Here's a new and unique question that I was just asked: What about DMARC at the sub-subdomain level, multiple levels deep?

If I have a DMARC record for my subdomain e.spamresource.com, and then I set up a subdomain one level deeper, maybe transactional.e.spamresource.com, and THAT subdomain doesn't have a DMARC record, won't it inherit the DMARC record from e.spamresource.com? Doesn't DMARC always "trickle down" at every level? Nope! Read on to understand why.

Most DMARC checkers aren't going to find (and shouldn't find) a DMARC policy for transactional.e.spamresource.com by checking one level up in DNS, by looking for the DMARC policy for e.spamresource.com. (You'll probably find one or more DMARC checkers that WILL find a DMARC policy that way -- but they're doing it wrong; either taking shortcuts with the DNS tree logic for how DMARC policy should apply, or they're doing it wrong.)

Back to the actual question -- where should spam filterers and mailbox providers be looking for the DMARC policy to apply to a sub-sub-domain, like transactional.e.spamresource.com?

Let's get nerdy and turn to the specification for guidance. That would be RFC 7489, section 6.6.3. It's pretty clear, I think, but allow me to translate it into my own words:
  1. Receivers have to check for a DMARC record for the RFC5322.From domain. The visible from domain. The exact domain or subdomain used in the visible from address.
  2. If you find garbage, ignore it and move on. If it's not clearly a DMARC record, skip it.
  3. If nothing was found, check at the organizational level of the domain instead. This means, in my case, that we should check for a DMARC record for "spamresource.com" -- at the topmost level for this domain.
  4. If you find garbage at this level, ignore it and move on. If it's not clearly a DMARC record, skip it.
  5. If you got this far and found no DMARC record at the organizational level of the domain, don't apply DMARC policy to this message as there is no DMARC policy for this domain.
In other words: there's no "walk up a single subdomain level" step in the hierarchy of DMARC domain/subdomain checks. You can implement specific DMARC records at the subdomain (or even sub-subdomain) level, you can implement specific DMARC records at the organizational domain level, and you can even do both. But the only thing that "trickles down" is going to come from the topmost level. Subdomains don't trickle.


TL;DR? DMARC policy and settings trickle down only from the topmost level (organizational domain level in DNS); the spec says it is perfectly fine to publish a DMARC record for a subdomain; but that record would not itself result in its policy "trickling down" to any subdomains below it in the domain hierarchy.

I don't really want to turn this into a discussion around what DMARC policy you should be setting, but I can see a scenario where you'd be able to specify varying DMARC policies at different levels, via all of these legitimate mechanisms, all at once:
  1. Publish a specific p= DMARC policy at the top (organizational domain) level.
  2. Publish a different DMARC policy for subdomains via the sp= tag in that same top level DMARC record.
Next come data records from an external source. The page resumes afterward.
-- ==== Sys2Proof/Machine/EvFabric.lean ====
section
/-! DEFINITION. The fabric's events (R82 to R84, R312 to R324): joining and peers, planes and the sending of packets, the packets that arrive
from peers, and the answers to this device's own. -/

namespace Sys2Proof.Machine

/-! ### Sequence spaces as a destination (R318 to R320) -/

/-- A sequence space as a destination. -/
def spaceIn (s : State) (sp : SeqSpace) : SeqIn :=
  (s.fab.spacesIn.find? (fun x => x.space == sp)).getD { space := sp, refused := false, expected := 0, accepted := [], responses := [] }

/-- A sequence space as a destination replaced. -/
def putSpaceIn (s : State) (x : SeqIn) : State :=
  { s with fab := { s.fab with spacesIn := s.fab.spacesIn.filter (fun y => y.space != x.space) ++ [x] } }

/-- A reply queued to leave the device, under the incarnation that its destination has now (R323). -/
def sendReply (s : State) (r : OutReply) : State :=
  { s with fab := { s.fab with replies := s.fab.replies ++ [{ r with dinc := (peerOf s r.peer).2 }] } }

/-- The lowest number that is not accepted, after the numbers accepted above it; `fuel` bounds them. -/
def advance : Nat → W32 → List W32 → W32 × List W32
  | 0, e, l => (e, l)
  | n + 1, e, l => if l.contains e then advance n (e + 1) (l.filter (· != e)) else (e, l)

/-- A space after a number has been accepted, with its reply kept among the latest 1,024; a refusal in a stream is the fate of the packets after it
too (R84). -/
def acceptIn (x : SeqIn) (seq : W32) (r : OutReply) : SeqIn :=
  let (e, l) := advance 1025 x.expected (x.accepted ++ [seq])
  { x with refused := x.refused || (x.space.streamed && r.status == 1), expected := e, accepted := l, responses := (r :: x.responses.filter (fun y => y.seq != seq)).take 1024 }

/-- What a destination makes of a number (R319): accepted; a duplicate with the reply that is sent again; out of sequence; or neither. -/
inductive SeqCheck
  | fresh | again (r : Option OutReply) | gap (r : OutReply) | outside
  deriving DecidableEq, Repr

/-- A reply to a request, in its class (R324): an ack or nak without results. -/
def replyTo (q : Req) (sp : SeqSpace) (seq : W32) (status : Nat) : OutReply :=
  { peer := q.src.toNat, dinc := q.sinc, kind := if status = 0 then 5 else 6, cls := q.cls, space := sp, seq := seq, status := status, results := [], poison := [] }

/-- The check of a request's number. -/
def seqCheck (x : SeqIn) (q : Req) : SeqCheck :=
  if q.streamed then
    if q.seq = x.expected then .fresh
    else if tagBefore x.expected q.seq then .gap (replyTo q x.space (x.expected - 1) 2)
    else .again (some (replyTo q x.space (x.expected - 1) 0))
  else
    let d := (q.seq - x.expected).toNat
    if d < 1024 then (if x.accepted.contains q.seq then .again (x.responses.find? (fun r => r.seq == q.seq)) else .fresh)
    else if tagBefore q.seq x.expected then .again (x.responses.find? (fun r => r.seq == q.seq))
    else .outside

/-- The space of an arriving request. -/
def reqSpace (q : Req) : SeqSpace := { peer := q.src.toNat, asid := q.asid, streamed := q.streamed, sub := q.sub }

/-- Whether a packet is stale (R322), by the incarnations that it carries. -/
def staleIn (s : State) (peer : Nat) (dinc sinc : BitVec 16) : Bool := dinc != s.fab.inc || sinc != (peerOf s peer).2

/-- One more packet dropped, saturating. -/
def countStale (s : State) : State :=
  { s with fab := { s.fab with stale := if s.fab.stale = BitVec.allOnes 32 then s.fab.stale else s.fab.stale + 1 } }

/-- The place of an address of a request of a peer; none where the request is refused (R319). -/
def servePlace (s : State) (c : Ctx) (k : AccKind) (a : W64) : Option (Space × Nat) :=
  if aperOf a = .global then
    match translate s c.asid c.ptroot a.toNat (kWrites k) with
    | .leaf e =>
      let l := e.leaf.toNat
      if (kReads k && !leafR l) || (kWrites k && !leafW l) || (leafManaged l && !leafPinned l) || leafAper l == 1 || (kAtomic k && !leafRatom l) then none
      else match leafAper l with
        | 0 => some (.hbm, frameAddr e a.toNat)
        | 2 => if frameAddr e a.toNat < s.cxltSize * 2 ^ 30 then some (.cxl, frameAddr e a.toNat) else none
        | _ => (hostPlace s c.asid (frameAddr e a.toNat) (kWrites k)).map (fun o => (.host, o))
    | _ => none
  else none
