-- ==== Sys2Proof/Machine/Dispatch.lean ====
section
/-! DEFINITION. The dispatch: one arm for each constructor of `Instr`, each a call of that instruction's meaning. -/

namespace Sys2Proof.Machine

open Sys2Proof

/-- The meaning of an instruction or event. -/
def exec (i : Instr) (s : State) : Host.Outcome State Fault Refusal :=
  match i with
  | .nop w => Sys2Proof.Machine.execNop w s
  | .bra w => Sys2Proof.Machine.execBra w s
  | .bkz w => Sys2Proof.Machine.execBkz w s
  | .bknz w => Sys2Proof.Machine.execBknz w s
  | .bhz w => Sys2Proof.Machine.execBhz w s
  | .call w => Sys2Proof.Machine.execCall w s
  | .ret w => Sys2Proof.Machine.execRet w s
  | .jmpi w => Sys2Proof.Machine.execJmpi w s
  | .loop w => Sys2Proof.Machine.execLoop w s
  | .endp w => Sys2Proof.Machine.execEndp w s
  | .trap w => Sys2Proof.Machine.execTrap w s
  | .rft w => Sys2Proof.Machine.execRft w s
  | .yield w => Sys2Proof.Machine.execYield w s
  | .yieldExpiry wave => Sys2Proof.Machine.execYieldExpiry wave s
  | .srd w => Sys2Proof.Machine.execSrd w s
  | .swr w => Sys2Proof.Machine.execSwr w s
  | .haltctx w => Sys2Proof.Machine.execHaltctx w s
  | .drain w => Sys2Proof.Machine.execDrain w s
  | .tlbinv w => Sys2Proof.Machine.execTlbinv w s
  | .replay w => Sys2Proof.Machine.execReplay w s
  | .nopre w => Sys2Proof.Machine.execNopre w s
  | .pre w => Sys2Proof.Machine.execPre w s
  | .mark w => Sys2Proof.Machine.execMark w s
  | .smov w => Sys2Proof.Machine.execSmov w s
  | .sli w => Sys2Proof.Machine.execSli w s
  | .sadd w => Sys2Proof.Machine.execSadd w s
  | .ssub w => Sys2Proof.Machine.execSsub w s
  | .smul w => Sys2Proof.Machine.execSmul w s
  | .smulh w => Sys2Proof.Machine.execSmulh w s
  | .smad w => Sys2Proof.Machine.execSmad w s
  | .sdiv w => Sys2Proof.Machine.execSdiv w s
  | .srem w => Sys2Proof.Machine.execSrem w s
  | .sand w => Sys2Proof.Machine.execSand w s
  | .sor w => Sys2Proof.Machine.execSor w s
  | .sxor w => Sys2Proof.Machine.execSxor w s
  | .sshl w => Sys2Proof.Machine.execSshl w s
  | .sshr w => Sys2Proof.Machine.execSshr w s
  | .smin w => Sys2Proof.Machine.execSmin w s
  | .smax w => Sys2Proof.Machine.execSmax w s
  | .scmp w => Sys2Proof.Machine.execScmp w s
  | .stst w => Sys2Proof.Machine.execStst w s
  | .ssel w => Sys2Proof.Machine.execSsel w s
  | .sclz w => Sys2Proof.Machine.execSclz w s
  | .spopc w => Sys2Proof.Machine.execSpopc w s
  | .sbfe w => Sys2Proof.Machine.execSbfe w s
  | .sbfi w => Sys2Proof.Machine.execSbfi w s
  | .kand w => Sys2Proof.Machine.execKand w s
  | .kor w => Sys2Proof.Machine.execKor w s
  | .kxor w => Sys2Proof.Machine.execKxor w s
  | .kandn w => Sys2Proof.Machine.execKandn w s
  | .kmov w => Sys2Proof.Machine.execKmov w s
  | .kset w => Sys2Proof.Machine.execKset w s
  | .kget w => Sys2Proof.Machine.execKget w s
  | .kpopc w => Sys2Proof.Machine.execKpopc w s
  | .kfirst w => Sys2Proof.Machine.execKfirst w s
  | .vmov w => Sys2Proof.Machine.execVmov w s
  | .vadd w => Sys2Proof.Machine.execVadd w s
  | .vsub w => Sys2Proof.Machine.execVsub w s
  | .vmul w => Sys2Proof.Machine.execVmul w s
  | .vmulh w => Sys2Proof.Machine.execVmulh w s
  | .vmad w => Sys2Proof.Machine.execVmad w s
  | .vand w => Sys2Proof.Machine.execVand w s
  | .vor w => Sys2Proof.Machine.execVor w s
  | .vxor w => Sys2Proof.Machine.execVxor w s
  | .vshl w => Sys2Proof.Machine.execVshl w s
  | .vshr w => Sys2Proof.Machine.execVshr w s
  | .vmin w => Sys2Proof.Machine.execVmin w s
  | .vmax w => Sys2Proof.Machine.execVmax w s
  | .vabs w => Sys2Proof.Machine.execVabs w s
  | .vcmp w => Sys2Proof.Machine.execVcmp w s
  | .vsel w => Sys2Proof.Machine.execVsel w s
  | .vclz w => Sys2Proof.Machine.execVclz w s
  | .vpopc w => Sys2Proof.Machine.execVpopc w s
  | .vbfe w => Sys2Proof.Machine.execVbfe w s
  | .vbfi w => Sys2Proof.Machine.execVbfi w s
  | .vdp4 w => Sys2Proof.Machine.execVdp4 w s
  | .vfadd w => Sys2Proof.Machine.execVfadd w s
  | .vfsub w => Sys2Proof.Machine.execVfsub w s
  | .vfmul w => Sys2Proof.Machine.execVfmul w s
  | .vfma w => Sys2Proof.Machine.execVfma w s
  | .vfmin w => Sys2Proof.Machine.execVfmin w s
  | .vfmax w => Sys2Proof.Machine.execVfmax w s
  | .vfcmp w => Sys2Proof.Machine.execVfcmp w s
  | .vfclass w => Sys2Proof.Machine.execVfclass w s
  | .vrcp w => Sys2Proof.Machine.execVrcp w s
  | .vrsq w => Sys2Proof.Machine.execVrsq w s
  | .vsqrt w => Sys2Proof.Machine.execVsqrt w s
  | .vdiv w => Sys2Proof.Machine.execVdiv w s
  | .vexp2 w => Sys2Proof.Machine.execVexp2 w s
  | .vlog2 w => Sys2Proof.Machine.execVlog2 w s
  | .vcvt w => Sys2Proof.Machine.execVcvt w s
  | .vfrnd w => Sys2Proof.Machine.execVfrnd w s
  | .vpack w => Sys2Proof.Machine.execVpack w s
  | .vunpk w => Sys2Proof.Machine.execVunpk w s
  | .vshuf w => Sys2Proof.Machine.execVshuf w s
  | .vxsh w => Sys2Proof.Machine.execVxsh w s
  | .vbcast w => Sys2Proof.Machine.execVbcast w s
  | .vred w => Sys2Proof.Machine.execVred w s
  | .vscan w => Sys2Proof.Machine.execVscan w s
  | .vcomp w => Sys2Proof.Machine.execVcomp w s
  | .vexpd w => Sys2Proof.Machine.execVexpd w s
  | .vapnd w => Sys2Proof.Machine.execVapnd w s
  | .vvote w => Sys2Proof.Machine.execVvote w s
  | .vrand w => Sys2Proof.Machine.execVrand w s
  | .vrseed w => Sys2Proof.Machine.execVrseed w s
  | .vsca w => Sys2Proof.Machine.execVsca w s
  | .bset w => Sys2Proof.Machine.execBset w s
  | .bmap w => Sys2Proof.Machine.execBmap w s
  | .mma w => Sys2Proof.Machine.execMma w s
  | .mmaRetire op => Sys2Proof.Machine.execMmaRetire op s
  | .msca w => Sys2Proof.Machine.execMsca w s
  | .mtrn w => Sys2Proof.Machine.execMtrn w s
  | .mldf w => Sys2Proof.Machine.execMldf w s
  | .mstf w => Sys2Proof.Machine.execMstf w s
  | .ld w => Sys2Proof.Machine.execLd w s
  | .st w => Sys2Proof.Machine.execSt w s
  | .ldb w => Sys2Proof.Machine.execLdb w s
  | .stb w => Sys2Proof.Machine.execStb w s
  | .atom w => Sys2Proof.Machine.execAtom w s
  | .atomr w => Sys2Proof.Machine.execAtomr w s
  | .cas w => Sys2Proof.Machine.execCas w s
  | .fence w => Sys2Proof.Machine.execFence w s
  | .prf w => Sys2Proof.Machine.execPrf w s
  | .ldh w => Sys2Proof.Machine.execLdh w s
  | .sth w => Sys2Proof.Machine.execSth w s
  | .hmov w => Sys2Proof.Machine.execHmov w s
  | .pin w => Sys2Proof.Machine.execPin w s
  | .unpin w => Sys2Proof.Machine.execUnpin w s
  | .pld w => Sys2Proof.Machine.execPld w s
  | .pst w => Sys2Proof.Machine.execPst w s
  | .psts w => Sys2Proof.Machine.execPsts w s
  | .patom w => Sys2Proof.Machine.execPatom w s
  | .patomr w => Sys2Proof.Machine.execPatomr w s
  | .nput w => Sys2Proof.Machine.execNput w s
  | .nget w => Sys2Proof.Machine.execNget w s
  | .natom w => Sys2Proof.Machine.execNatom w s
  | .nflush w => Sys2Proof.Machine.execNflush w s
  | .wrev w => Sys2Proof.Machine.execWrev w s
  | .copy w => Sys2Proof.Machine.execCopy w s
  | .copym w => Sys2Proof.Machine.execCopym w s
  | .chain w => Sys2Proof.Machine.execChain w s
  | .close w => Sys2Proof.Machine.execClose w s
  | .waitb w => Sys2Proof.Machine.execWaitb w s
  | .cadd w => Sys2Proof.Machine.execCadd w s
  | .tryw w => Sys2Proof.Machine.execTryw w s
  | .trywPeriodicRead wave => Sys2Proof.Machine.execTrywPeriodicRead wave s
  | .trywLimitExpiry wave => Sys2Proof.Machine.execTrywLimitExpiry wave s
  | .spawn w => Sys2Proof.Machine.execSpawn w s
  | .taskAccept task => Sys2Proof.Machine.execTaskAccept task s
  | .cscope w => Sys2Proof.Machine.execCscope w s
  | .cancel w => Sys2Proof.Machine.execCancel w s
  | .kpoll w => Sys2Proof.Machine.execKpoll w s
  | .bars w => Sys2Proof.Machine.execBars w s
  | .bara w => Sys2Proof.Machine.execBara w s
  | .barw w => Sys2Proof.Machine.execBarw w s
  | .give w => Sys2Proof.Machine.execGive w s
  | .giveRelease wave => Sys2Proof.Machine.execGiveRelease wave s
  | .claim w => Sys2Proof.Machine.execClaim w s
  | .hwait w => Sys2Proof.Machine.execHwait w s
  | .waitt w => Sys2Proof.Machine.execWaitt w s
  | .elect w => Sys2Proof.Machine.execElect w s
  | .aloop w => Sys2Proof.Machine.execAloop w s
  | .aend w => Sys2Proof.Machine.execAend w s
  | .ald w => Sys2Proof.Machine.execAld w s
  | .apf w => Sys2Proof.Machine.execApf w s
  | .aadv w => Sys2Proof.Machine.execAadv w s
  | .ahalt w => Sys2Proof.Machine.execAhalt w s
  | .waveKill wave => Sys2Proof.Machine.execWaveKill wave s
  | .waveRetire wave => Sys2Proof.Machine.execWaveRetire wave s
  | .waveStateMachineCheck wave => Sys2Proof.Machine.execWaveStateMachineCheck wave s
  | .scopeQuiesceAck ctx slot => Sys2Proof.Machine.execScopeQuiesceAck ctx slot s
  | .slipResolve wave tag reply => Sys2Proof.Machine.execSlipResolve wave tag reply s
  | .trapDelivery wave => Sys2Proof.Machine.execTrapDelivery wave s
  | .faultRecordWrite wave => Sys2Proof.Machine.execFaultRecordWrite wave s
  | .nopreOverrun wave => Sys2Proof.Machine.execNopreOverrun wave s
  | .preemption ctx => Sys2Proof.Machine.execPreemption ctx s
  | .teamRestore team core => Sys2Proof.Machine.execTeamRestore team core s
  | .binderyBatchStart die => Sys2Proof.Machine.execBinderyBatchStart die s
  | .binderyDrainDone die => Sys2Proof.Machine.execBinderyDrainDone die s
  | .binderyBatchDone die => Sys2Proof.Machine.execBinderyBatchDone die s
  | .bdyDoorbell die value => Sys2Proof.Machine.execBdyDoorbell die value s
  | .pstsResync r => Sys2Proof.Machine.execPstsResync r s
  | .engineOpStart op => Sys2Proof.Machine.execEngineOpStart op s
  | .engineChunk c => Sys2Proof.Machine.execEngineChunk c s
  | .engineOpComplete op => Sys2Proof.Machine.execEngineOpComplete op s
  | .engineOpAbort op => Sys2Proof.Machine.execEngineOpAbort op s
  | .lqDoorbell queue value => Sys2Proof.Machine.execLqDoorbell queue value s
  | .launchPacketRead p => Sys2Proof.Machine.execLaunchPacketRead p s
  | .launchPending queue => Sys2Proof.Machine.execLaunchPending queue s
  | .teamPlacement => Sys2Proof.Machine.execTeamPlacement s
  | .gridEnd grid => Sys2Proof.Machine.execGridEnd grid s
  | .contextEndInterrupt ctx => Sys2Proof.Machine.execContextEndInterrupt ctx s
  | .ctxEnd value => Sys2Proof.Machine.execCtxEnd value s
  | .governorWindow => Sys2Proof.Machine.execGovernorWindow s
  | .coreHotMark core temp => Sys2Proof.Machine.execCoreHotMark core temp s
  | .coreDroop core => Sys2Proof.Machine.execCoreDroop core s
  | .priPageRequest asid page => Sys2Proof.Machine.execPriPageRequest asid page s
  | .priResponse group code => Sys2Proof.Machine.execPriResponse group code s
  | .atsInvalidateRequest pasid va len => Sys2Proof.Machine.execAtsInvalidateRequest pasid va len s
  | .fabCtlEn => Sys2Proof.Machine.execFabCtlEn s
  | .fabricJoin id inc => Sys2Proof.Machine.execFabricJoin id inc s
  | .fabricPeerUpdate peer st inc => Sys2Proof.Machine.execFabricPeerUpdate peer st inc s
  | .planeDown plane => Sys2Proof.Machine.execPlaneDown plane s
  | .flitLinkRetry f => Sys2Proof.Machine.execFlitLinkRetry f s
  | .fabricWritePacket pkt => Sys2Proof.Machine.execFabricWritePacket pkt s
  | .fabricReadPacket pkt => Sys2Proof.Machine.execFabricReadPacket pkt s
  | .fabricAtomicPacket pkt => Sys2Proof.Machine.execFabricAtomicPacket pkt s
  | .fabricAck ans => Sys2Proof.Machine.execFabricAck ans s
  | .fabricNak ans => Sys2Proof.Machine.execFabricNak ans s
  | .fabricResponse ans => Sys2Proof.Machine.execFabricResponse ans s
  | .fabricRtoExpiry pkt => Sys2Proof.Machine.execFabricRtoExpiry pkt s
  | .fabricTmoExpiry pkt => Sys2Proof.Machine.execFabricTmoExpiry pkt s
  | .netPacketArrival pkt => Sys2Proof.Machine.execNetPacketArrival pkt s
  | .netContextFetchDone conn => Sys2Proof.Machine.execNetContextFetchDone conn s
  | .netAck ans => Sys2Proof.Machine.execNetAck ans s
  | .netNak ans => Sys2Proof.Machine.execNetNak ans s
  | .netParkResend pkt => Sys2Proof.Machine.execNetParkResend pkt s
  | .netRetransmitTimeout pkt => Sys2Proof.Machine.execNetRetransmitTimeout pkt s
  | .arrayUncorrectableError err => Sys2Proof.Machine.execArrayUncorrectableError err s
  | .arrayCorrectedError err => Sys2Proof.Machine.execArrayCorrectedError err s
  | .selfTestComplete unit found => Sys2Proof.Machine.execSelfTestComplete unit found s
  | .rangeLockEntryError die index ownerReadable => Sys2Proof.Machine.execRangeLockEntryError die index ownerReadable s
  | .infieldTestDue cluster => Sys2Proof.Machine.execInfieldTestDue cluster s
  | .infieldTestEnd cluster failing => Sys2Proof.Machine.execInfieldTestEnd cluster failing s
  | .watchdogFire team bar => Sys2Proof.Machine.execWatchdogFire team bar s
  | .xbarCommitPrepare value => Sys2Proof.Machine.execXbarCommitPrepare value s
  | .xbarSwap => Sys2Proof.Machine.execXbarSwap s
  | .mpWatchdogReset => Sys2Proof.Machine.execMpWatchdogReset s
  | .latencyWindowEnd => Sys2Proof.Machine.execLatencyWindowEnd s
  | .securityAlarm which => Sys2Proof.Machine.execSecurityAlarm which s
  | .firmwareImageVerify image => Sys2Proof.Machine.execFirmwareImageVerify image s
  | .pwrMode value => Sys2Proof.Machine.execPwrMode value s
  | .errStatusClear bank => Sys2Proof.Machine.execErrStatusClear bank s
  | .powerOn image rows => Sys2Proof.Machine.execPowerOn image rows s
  | .registerWrite agent offset value => Sys2Proof.Machine.execRegisterWrite agent offset value s
  | .hostBarAccess addr len store => Sys2Proof.Machine.execHostBarAccess addr len store s
  | .fabricPlaneUp plane => Sys2Proof.Machine.execFabricPlaneUp plane s
  | .fabricPacketSend plane => Sys2Proof.Machine.execFabricPacketSend plane s
  | .mmaLeavesArray op => Sys2Proof.Machine.execMmaLeavesArray op s
  | .atsTranslationResponse pasid page answer => Sys2Proof.Machine.execAtsTranslationResponse pasid page answer s
  | .priCapabilityWrite allowance reenable => Sys2Proof.Machine.execPriCapabilityWrite allowance reenable s
  | .pwrModeChangeComplete => Sys2Proof.Machine.execPwrModeChangeComplete s
  | .mainPowerLoss => Sys2Proof.Machine.execMainPowerLoss s

end Sys2Proof.Machine
end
Consider this your default DMARC policy for all subdomains.
  3. Publish a specific p= DMARC policy at a subdomain level, for any subdomains that needs a different policy than the default. As an example, perhaps you prefer a DMARC policy of "quarantine" for all subdomains, but you've got a now-dead subdomain that you consider retired. You might directly publish a DMARC record at the subdomain level, with a policy of reject. This policy would not apply to any other subdomain, and would not "trickle down" in any way.
Juggling subdomains (or sub-subdomains) for different types of email streams, different services, different providers, can be a logistical challenge. Lots of different settings to keep straight, but at least it's easy to map out where the DMARC policy is pulled from in the domain/subdomain hierarchy.